PROBLEM STATEMENT: Would you print the material exactly, starting at its first line and ending at the line holding "hdraw, List.take_succ_cons, ih]"?

INFORMATION GIVEN:
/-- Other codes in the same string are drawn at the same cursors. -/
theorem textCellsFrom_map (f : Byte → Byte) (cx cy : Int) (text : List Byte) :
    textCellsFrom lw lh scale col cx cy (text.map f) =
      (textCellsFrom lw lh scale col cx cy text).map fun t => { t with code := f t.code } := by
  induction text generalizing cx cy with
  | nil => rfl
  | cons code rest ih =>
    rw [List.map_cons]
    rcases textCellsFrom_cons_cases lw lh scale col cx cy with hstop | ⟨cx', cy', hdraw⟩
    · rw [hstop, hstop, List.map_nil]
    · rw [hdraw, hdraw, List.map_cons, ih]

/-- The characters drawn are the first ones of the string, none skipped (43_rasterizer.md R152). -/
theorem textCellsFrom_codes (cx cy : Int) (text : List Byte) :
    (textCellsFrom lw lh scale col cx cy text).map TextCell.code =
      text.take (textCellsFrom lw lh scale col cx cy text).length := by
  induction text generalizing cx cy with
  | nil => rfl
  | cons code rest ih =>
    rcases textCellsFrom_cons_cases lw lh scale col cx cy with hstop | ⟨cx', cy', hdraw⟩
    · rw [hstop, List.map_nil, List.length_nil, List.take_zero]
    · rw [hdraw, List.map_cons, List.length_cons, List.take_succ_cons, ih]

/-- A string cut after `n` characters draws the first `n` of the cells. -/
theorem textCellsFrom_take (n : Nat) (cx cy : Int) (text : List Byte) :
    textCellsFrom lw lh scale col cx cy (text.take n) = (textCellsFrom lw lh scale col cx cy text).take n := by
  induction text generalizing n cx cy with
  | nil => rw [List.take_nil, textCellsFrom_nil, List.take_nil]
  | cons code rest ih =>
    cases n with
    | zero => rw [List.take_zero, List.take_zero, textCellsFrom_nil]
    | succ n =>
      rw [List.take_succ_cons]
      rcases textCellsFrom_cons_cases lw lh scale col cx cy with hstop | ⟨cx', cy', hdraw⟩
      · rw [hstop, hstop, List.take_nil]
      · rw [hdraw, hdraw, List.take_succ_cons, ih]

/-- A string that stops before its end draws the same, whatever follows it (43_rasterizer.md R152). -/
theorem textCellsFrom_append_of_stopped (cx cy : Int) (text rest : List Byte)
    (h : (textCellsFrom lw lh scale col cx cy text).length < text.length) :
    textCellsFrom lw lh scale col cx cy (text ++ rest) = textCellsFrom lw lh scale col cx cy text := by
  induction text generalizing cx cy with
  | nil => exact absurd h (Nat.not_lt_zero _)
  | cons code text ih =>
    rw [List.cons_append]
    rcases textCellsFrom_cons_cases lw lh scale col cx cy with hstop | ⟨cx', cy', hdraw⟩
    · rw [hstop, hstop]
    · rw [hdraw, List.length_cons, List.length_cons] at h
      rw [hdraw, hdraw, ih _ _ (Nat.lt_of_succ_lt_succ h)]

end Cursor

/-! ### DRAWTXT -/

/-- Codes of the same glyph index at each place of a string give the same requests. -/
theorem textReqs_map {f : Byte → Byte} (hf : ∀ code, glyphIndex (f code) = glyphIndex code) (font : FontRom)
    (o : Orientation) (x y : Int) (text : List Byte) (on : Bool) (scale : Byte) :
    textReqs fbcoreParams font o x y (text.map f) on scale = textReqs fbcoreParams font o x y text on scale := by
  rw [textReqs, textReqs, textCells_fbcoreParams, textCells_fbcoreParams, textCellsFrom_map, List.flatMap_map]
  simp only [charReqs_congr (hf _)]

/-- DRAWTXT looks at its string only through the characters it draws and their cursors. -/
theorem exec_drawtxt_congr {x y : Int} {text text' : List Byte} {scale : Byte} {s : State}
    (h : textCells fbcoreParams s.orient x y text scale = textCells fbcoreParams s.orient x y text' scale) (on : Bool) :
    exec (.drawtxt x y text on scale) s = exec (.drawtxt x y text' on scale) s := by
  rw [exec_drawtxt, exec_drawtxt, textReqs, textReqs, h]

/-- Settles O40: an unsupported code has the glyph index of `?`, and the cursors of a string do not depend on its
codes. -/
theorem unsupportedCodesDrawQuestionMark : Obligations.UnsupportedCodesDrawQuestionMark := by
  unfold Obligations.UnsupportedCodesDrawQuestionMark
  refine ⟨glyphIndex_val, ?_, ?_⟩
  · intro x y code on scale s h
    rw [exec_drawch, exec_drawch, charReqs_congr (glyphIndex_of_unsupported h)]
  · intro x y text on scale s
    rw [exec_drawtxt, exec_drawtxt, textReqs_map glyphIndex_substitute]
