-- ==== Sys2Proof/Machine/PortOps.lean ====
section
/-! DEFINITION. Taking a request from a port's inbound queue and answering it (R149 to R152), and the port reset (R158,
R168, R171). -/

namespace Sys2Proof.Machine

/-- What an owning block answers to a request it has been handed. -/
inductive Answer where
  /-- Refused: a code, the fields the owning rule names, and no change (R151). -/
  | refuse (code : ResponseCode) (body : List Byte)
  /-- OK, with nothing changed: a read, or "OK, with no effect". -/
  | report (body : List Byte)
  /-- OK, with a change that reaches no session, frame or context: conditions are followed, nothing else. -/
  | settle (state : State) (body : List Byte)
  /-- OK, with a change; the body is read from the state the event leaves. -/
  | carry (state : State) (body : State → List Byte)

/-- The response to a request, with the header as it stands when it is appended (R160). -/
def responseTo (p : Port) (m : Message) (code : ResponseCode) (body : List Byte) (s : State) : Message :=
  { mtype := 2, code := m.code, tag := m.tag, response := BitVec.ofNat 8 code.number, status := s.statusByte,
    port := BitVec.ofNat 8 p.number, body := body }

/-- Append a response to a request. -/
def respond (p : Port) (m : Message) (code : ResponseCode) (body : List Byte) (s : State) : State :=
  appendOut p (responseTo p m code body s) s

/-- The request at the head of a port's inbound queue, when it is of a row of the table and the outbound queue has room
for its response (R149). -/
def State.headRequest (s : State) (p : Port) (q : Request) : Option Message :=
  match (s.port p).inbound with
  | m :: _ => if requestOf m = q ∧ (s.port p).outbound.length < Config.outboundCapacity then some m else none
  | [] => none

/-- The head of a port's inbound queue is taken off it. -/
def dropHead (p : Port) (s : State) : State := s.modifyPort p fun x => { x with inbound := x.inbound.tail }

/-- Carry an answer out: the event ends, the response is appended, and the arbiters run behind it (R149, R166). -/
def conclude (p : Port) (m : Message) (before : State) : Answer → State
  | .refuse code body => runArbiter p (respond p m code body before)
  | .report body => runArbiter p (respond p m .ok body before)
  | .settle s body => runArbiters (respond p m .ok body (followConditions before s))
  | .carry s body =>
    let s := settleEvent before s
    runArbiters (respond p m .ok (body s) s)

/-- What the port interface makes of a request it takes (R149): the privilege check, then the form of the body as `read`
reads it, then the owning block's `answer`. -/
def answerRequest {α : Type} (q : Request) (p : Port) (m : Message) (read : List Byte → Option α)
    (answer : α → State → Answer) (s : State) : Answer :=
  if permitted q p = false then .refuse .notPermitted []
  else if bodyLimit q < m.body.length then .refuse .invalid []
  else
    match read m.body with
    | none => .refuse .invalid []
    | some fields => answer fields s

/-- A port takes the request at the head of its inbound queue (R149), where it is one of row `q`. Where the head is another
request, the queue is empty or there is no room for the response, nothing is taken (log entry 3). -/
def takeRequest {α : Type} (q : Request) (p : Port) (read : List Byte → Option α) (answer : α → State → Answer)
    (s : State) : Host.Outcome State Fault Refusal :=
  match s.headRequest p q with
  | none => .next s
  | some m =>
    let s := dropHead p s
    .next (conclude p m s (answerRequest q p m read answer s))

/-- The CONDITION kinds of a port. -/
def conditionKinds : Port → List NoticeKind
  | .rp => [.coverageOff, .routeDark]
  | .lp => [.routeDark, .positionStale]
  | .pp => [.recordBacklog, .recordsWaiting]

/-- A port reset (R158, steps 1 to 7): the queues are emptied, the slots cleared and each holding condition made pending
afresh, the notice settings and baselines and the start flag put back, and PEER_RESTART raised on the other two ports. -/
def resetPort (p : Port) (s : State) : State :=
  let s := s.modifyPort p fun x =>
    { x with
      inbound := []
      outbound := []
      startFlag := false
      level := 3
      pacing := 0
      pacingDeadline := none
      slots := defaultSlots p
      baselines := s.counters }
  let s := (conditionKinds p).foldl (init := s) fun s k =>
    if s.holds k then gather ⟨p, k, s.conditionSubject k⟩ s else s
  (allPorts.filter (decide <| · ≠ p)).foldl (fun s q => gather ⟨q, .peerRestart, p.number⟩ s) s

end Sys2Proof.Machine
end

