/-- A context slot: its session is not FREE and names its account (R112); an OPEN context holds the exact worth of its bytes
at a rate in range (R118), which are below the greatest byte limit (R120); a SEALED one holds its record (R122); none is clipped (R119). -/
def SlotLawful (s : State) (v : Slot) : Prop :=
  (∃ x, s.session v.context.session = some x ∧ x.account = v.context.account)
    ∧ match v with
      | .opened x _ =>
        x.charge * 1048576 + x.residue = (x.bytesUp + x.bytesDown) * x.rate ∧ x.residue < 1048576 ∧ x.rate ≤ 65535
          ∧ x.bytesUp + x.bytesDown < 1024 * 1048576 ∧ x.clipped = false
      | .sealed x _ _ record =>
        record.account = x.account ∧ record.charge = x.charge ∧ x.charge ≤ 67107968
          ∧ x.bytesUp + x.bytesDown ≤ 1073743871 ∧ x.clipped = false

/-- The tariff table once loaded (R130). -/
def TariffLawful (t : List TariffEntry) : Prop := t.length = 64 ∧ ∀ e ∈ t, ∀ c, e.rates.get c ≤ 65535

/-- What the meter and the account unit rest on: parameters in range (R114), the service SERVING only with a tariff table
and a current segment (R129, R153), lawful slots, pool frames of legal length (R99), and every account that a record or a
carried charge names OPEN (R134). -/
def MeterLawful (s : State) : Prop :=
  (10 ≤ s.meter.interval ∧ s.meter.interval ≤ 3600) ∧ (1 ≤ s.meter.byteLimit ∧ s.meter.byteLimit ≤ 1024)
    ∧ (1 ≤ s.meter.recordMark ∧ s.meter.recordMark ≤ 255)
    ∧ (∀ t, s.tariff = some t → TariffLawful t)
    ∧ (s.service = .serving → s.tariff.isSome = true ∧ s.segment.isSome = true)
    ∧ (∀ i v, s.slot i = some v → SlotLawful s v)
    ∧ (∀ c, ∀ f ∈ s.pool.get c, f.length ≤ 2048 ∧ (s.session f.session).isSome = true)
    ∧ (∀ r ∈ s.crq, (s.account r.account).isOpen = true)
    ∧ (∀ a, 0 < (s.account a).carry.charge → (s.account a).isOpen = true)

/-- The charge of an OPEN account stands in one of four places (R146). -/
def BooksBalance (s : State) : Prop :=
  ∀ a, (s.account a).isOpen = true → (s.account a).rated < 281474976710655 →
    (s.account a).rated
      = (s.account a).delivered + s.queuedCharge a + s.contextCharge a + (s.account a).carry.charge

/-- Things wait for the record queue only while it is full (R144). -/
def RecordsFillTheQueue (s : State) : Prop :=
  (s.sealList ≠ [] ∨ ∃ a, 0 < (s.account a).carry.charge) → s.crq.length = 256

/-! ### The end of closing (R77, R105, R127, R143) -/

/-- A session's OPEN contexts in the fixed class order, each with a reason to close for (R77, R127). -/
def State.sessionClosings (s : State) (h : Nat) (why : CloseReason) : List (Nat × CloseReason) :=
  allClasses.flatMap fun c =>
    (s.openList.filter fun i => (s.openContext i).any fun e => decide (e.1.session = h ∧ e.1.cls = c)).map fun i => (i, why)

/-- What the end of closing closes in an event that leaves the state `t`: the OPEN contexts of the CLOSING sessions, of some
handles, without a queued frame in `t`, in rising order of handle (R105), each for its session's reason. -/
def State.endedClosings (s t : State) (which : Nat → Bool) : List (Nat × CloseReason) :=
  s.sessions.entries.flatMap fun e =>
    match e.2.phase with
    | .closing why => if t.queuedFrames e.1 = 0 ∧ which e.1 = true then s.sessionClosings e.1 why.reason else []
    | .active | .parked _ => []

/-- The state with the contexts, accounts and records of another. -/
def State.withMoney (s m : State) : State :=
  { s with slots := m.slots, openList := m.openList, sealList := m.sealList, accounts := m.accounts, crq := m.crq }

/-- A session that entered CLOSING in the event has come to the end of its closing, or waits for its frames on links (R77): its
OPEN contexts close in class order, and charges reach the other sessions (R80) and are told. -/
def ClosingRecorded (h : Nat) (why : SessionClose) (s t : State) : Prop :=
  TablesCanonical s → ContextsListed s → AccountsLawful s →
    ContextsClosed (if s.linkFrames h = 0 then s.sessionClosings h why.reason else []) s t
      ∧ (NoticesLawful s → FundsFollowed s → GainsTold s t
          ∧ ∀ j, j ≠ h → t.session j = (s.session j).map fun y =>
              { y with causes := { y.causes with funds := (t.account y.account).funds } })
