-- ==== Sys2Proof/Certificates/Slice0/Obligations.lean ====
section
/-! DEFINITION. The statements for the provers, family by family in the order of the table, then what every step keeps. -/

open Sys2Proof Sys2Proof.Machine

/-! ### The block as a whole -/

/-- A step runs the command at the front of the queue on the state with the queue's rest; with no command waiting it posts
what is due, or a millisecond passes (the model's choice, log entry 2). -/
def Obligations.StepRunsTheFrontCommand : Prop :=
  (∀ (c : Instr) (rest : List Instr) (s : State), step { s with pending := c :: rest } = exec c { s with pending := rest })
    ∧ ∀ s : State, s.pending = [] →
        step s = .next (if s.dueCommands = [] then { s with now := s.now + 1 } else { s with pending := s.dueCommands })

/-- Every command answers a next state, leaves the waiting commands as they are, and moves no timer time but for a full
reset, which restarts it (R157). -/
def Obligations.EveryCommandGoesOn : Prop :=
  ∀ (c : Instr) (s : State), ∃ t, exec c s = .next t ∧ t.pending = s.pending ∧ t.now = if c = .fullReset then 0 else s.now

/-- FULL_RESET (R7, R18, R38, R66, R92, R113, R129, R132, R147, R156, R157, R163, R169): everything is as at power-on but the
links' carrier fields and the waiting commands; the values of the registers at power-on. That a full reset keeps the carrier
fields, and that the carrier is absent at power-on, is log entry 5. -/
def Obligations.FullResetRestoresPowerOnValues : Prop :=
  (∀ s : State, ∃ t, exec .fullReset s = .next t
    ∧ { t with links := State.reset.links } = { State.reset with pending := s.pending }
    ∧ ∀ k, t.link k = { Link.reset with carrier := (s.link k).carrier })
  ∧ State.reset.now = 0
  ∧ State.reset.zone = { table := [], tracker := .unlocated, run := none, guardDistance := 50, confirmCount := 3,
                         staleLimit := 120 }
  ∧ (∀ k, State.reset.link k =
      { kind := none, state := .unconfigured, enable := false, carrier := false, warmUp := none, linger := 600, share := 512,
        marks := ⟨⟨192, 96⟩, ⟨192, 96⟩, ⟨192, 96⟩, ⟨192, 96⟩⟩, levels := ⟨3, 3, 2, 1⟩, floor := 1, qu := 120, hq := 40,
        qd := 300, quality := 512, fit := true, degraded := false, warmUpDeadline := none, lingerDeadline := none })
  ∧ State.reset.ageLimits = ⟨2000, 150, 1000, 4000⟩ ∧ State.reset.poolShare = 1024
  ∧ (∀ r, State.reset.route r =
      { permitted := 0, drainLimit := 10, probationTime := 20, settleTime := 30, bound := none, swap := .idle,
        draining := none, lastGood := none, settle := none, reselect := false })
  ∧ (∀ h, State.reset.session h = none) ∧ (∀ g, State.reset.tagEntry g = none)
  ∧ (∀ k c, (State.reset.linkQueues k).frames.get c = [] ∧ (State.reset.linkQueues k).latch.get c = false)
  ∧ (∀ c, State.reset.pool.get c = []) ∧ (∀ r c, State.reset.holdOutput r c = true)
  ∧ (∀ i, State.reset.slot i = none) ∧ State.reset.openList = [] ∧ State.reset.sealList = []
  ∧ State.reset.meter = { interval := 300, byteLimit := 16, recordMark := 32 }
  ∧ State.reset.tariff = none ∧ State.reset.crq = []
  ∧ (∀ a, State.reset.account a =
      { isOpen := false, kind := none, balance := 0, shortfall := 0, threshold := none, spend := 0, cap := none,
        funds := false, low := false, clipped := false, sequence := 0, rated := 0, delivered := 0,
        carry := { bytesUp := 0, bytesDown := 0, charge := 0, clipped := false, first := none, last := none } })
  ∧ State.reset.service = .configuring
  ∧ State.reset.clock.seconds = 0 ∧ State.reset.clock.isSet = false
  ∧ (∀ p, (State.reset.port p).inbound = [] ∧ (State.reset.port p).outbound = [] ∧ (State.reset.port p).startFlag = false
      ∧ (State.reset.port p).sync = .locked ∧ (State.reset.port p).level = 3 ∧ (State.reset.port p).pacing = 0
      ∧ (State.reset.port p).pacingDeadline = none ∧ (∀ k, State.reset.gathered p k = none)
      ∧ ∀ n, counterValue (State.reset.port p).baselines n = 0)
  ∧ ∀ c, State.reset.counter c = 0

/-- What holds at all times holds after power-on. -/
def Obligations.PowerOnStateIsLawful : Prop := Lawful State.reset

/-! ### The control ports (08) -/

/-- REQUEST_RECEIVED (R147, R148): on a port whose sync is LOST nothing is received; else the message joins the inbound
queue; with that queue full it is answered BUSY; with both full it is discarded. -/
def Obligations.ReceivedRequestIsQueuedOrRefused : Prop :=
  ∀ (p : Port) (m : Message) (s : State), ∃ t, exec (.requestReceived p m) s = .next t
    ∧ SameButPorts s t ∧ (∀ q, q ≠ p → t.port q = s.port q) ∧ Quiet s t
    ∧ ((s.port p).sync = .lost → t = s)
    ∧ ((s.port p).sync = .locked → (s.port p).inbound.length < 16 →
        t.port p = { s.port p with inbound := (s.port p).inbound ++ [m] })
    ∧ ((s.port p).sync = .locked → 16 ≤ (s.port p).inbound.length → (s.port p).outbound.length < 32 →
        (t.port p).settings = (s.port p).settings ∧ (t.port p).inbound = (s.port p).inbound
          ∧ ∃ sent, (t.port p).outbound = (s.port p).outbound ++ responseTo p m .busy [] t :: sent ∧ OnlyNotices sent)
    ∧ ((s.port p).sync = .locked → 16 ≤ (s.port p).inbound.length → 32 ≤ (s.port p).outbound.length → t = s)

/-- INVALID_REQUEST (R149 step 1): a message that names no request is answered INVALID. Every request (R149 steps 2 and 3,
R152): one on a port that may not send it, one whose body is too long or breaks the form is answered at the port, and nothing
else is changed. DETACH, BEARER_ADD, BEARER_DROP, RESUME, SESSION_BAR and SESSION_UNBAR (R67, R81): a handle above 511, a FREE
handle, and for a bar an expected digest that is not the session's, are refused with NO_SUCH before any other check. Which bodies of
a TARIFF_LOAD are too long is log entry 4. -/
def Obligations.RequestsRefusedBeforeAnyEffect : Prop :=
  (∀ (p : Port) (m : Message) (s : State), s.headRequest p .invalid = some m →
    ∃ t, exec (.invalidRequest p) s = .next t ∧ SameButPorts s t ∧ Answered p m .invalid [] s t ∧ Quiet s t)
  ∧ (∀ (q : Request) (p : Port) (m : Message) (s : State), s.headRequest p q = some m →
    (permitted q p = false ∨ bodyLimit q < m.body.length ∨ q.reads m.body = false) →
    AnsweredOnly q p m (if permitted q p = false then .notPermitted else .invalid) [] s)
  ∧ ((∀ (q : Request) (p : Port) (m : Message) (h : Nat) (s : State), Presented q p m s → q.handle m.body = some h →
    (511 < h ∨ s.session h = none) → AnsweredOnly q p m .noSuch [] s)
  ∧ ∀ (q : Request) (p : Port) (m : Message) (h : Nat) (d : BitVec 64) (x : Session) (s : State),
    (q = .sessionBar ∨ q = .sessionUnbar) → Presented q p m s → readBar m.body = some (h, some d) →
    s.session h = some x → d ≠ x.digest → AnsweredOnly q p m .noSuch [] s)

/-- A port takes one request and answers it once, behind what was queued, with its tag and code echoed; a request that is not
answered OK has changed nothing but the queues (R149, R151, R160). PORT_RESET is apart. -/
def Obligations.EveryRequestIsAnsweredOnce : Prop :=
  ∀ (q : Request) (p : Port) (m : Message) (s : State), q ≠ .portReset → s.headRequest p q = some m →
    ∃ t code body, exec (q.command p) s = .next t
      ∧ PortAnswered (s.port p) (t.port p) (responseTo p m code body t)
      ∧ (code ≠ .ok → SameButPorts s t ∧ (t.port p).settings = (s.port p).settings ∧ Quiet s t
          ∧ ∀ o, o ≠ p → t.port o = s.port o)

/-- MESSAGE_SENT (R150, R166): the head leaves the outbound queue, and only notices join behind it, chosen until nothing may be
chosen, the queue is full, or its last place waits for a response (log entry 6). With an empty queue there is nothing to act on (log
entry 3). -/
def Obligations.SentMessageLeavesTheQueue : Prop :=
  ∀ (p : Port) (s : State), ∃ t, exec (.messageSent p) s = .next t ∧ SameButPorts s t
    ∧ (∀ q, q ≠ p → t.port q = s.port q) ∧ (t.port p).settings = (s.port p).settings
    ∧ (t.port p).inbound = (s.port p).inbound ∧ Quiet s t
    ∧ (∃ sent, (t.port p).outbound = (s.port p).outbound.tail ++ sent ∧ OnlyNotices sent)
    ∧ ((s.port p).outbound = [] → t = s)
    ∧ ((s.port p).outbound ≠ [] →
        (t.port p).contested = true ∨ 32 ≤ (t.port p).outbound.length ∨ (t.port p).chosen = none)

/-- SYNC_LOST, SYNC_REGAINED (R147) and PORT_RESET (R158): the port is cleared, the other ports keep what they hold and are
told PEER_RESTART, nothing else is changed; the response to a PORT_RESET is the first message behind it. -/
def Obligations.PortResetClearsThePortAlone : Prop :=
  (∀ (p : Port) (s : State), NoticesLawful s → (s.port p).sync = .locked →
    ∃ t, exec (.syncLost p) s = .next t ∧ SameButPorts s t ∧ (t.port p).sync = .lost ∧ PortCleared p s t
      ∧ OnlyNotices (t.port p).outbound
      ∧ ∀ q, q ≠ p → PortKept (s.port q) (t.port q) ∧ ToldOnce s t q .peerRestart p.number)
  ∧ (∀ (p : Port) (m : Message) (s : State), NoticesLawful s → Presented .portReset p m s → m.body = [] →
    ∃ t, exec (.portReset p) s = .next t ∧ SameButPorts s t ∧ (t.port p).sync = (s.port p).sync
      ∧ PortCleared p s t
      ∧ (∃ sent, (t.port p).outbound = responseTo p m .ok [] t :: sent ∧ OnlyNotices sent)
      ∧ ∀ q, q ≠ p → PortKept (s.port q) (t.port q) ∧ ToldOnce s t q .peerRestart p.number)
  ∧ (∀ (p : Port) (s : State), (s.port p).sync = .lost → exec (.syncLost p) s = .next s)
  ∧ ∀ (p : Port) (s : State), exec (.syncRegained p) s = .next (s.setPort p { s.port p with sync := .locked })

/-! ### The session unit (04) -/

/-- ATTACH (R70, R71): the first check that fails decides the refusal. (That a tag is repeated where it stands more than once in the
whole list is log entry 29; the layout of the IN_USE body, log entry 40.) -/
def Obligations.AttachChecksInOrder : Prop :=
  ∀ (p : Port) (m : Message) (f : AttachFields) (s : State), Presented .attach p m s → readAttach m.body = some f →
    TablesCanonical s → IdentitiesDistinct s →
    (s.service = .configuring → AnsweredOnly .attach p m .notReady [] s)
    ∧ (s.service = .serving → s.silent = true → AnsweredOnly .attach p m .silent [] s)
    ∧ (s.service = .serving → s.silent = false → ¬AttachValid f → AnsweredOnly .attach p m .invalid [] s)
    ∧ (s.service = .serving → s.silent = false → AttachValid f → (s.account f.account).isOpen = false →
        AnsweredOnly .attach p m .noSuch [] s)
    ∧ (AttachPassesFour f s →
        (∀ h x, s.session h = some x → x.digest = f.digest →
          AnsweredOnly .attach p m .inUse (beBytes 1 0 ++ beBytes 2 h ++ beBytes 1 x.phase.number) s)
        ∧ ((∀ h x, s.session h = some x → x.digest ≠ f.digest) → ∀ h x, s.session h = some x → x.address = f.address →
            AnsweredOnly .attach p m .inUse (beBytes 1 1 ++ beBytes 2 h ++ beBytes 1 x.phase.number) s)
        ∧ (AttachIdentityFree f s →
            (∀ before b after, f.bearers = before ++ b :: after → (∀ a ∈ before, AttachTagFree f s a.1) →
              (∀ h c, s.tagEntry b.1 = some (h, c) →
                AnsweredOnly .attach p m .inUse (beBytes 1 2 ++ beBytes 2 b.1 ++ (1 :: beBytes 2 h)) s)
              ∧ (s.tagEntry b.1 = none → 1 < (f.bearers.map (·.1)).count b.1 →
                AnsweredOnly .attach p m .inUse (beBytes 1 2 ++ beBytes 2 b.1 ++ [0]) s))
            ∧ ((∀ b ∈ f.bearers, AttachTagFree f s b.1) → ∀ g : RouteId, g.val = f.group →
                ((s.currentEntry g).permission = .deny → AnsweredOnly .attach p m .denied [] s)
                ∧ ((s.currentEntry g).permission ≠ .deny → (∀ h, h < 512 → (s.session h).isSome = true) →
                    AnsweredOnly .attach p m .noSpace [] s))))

THE ANSWER:
/-- Other codes in the same string are drawn at the same cursors. -/
theorem textCellsFrom_map (f : Byte → Byte) (cx cy : Int) (text : List Byte) :
    textCellsFrom lw lh scale col cx cy (text.map f) =
      (textCellsFrom lw lh scale col cx cy text).map fun t => { t with code := f t.code } := by
  induction text generalizing cx cy with
  | nil => rfl
  | cons code rest ih =>
    rw [List.map_cons]
    rcases textCellsFrom_cons_cases lw lh scale col cx cy with hstop | ⟨cx', cy', hdraw⟩
    · rw [hstop, hstop, List.map_nil]
    · rw [hdraw, hdraw, List.map_cons, ih]

/-- The characters drawn are the first ones of the string, none skipped (43_rasterizer.md R152). -/
theorem textCellsFrom_codes (cx cy : Int) (text : List Byte) :
    (textCellsFrom lw lh scale col cx cy text).map TextCell.code =
      text.take (textCellsFrom lw lh scale col cx cy text).length := by
  induction text generalizing cx cy with
  | nil => rfl
  | cons code rest ih =>
    rcases textCellsFrom_cons_cases lw lh scale col cx cy with hstop | ⟨cx', cy', hdraw⟩
    · rw [hstop, List.map_nil, List.length_nil, List.take_zero]
    · rw [hdraw, List.map_cons, List.length_cons, List.take_succ_cons, ih]

/-- A string cut after `n` characters draws the first `n` of the cells. -/
theorem textCellsFrom_take (n : Nat) (cx cy : Int) (text : List Byte) :
    textCellsFrom lw lh scale col cx cy (text.take n) = (textCellsFrom lw lh scale col cx cy text).take n := by
  induction text generalizing n cx cy with
  | nil => rw [List.take_nil, textCellsFrom_nil, List.take_nil]
  | cons code rest ih =>
    cases n with
    | zero => rw [List.take_zero, List.take_zero, textCellsFrom_nil]
    | succ n =>
      rw [List.take_succ_cons]
      rcases textCellsFrom_cons_cases lw lh scale col cx cy with hstop | ⟨cx', cy', hdraw⟩
      · rw [hstop, hstop, List.take_nil]
      · rw [hdraw, hdraw, List.take_succ_cons, ih]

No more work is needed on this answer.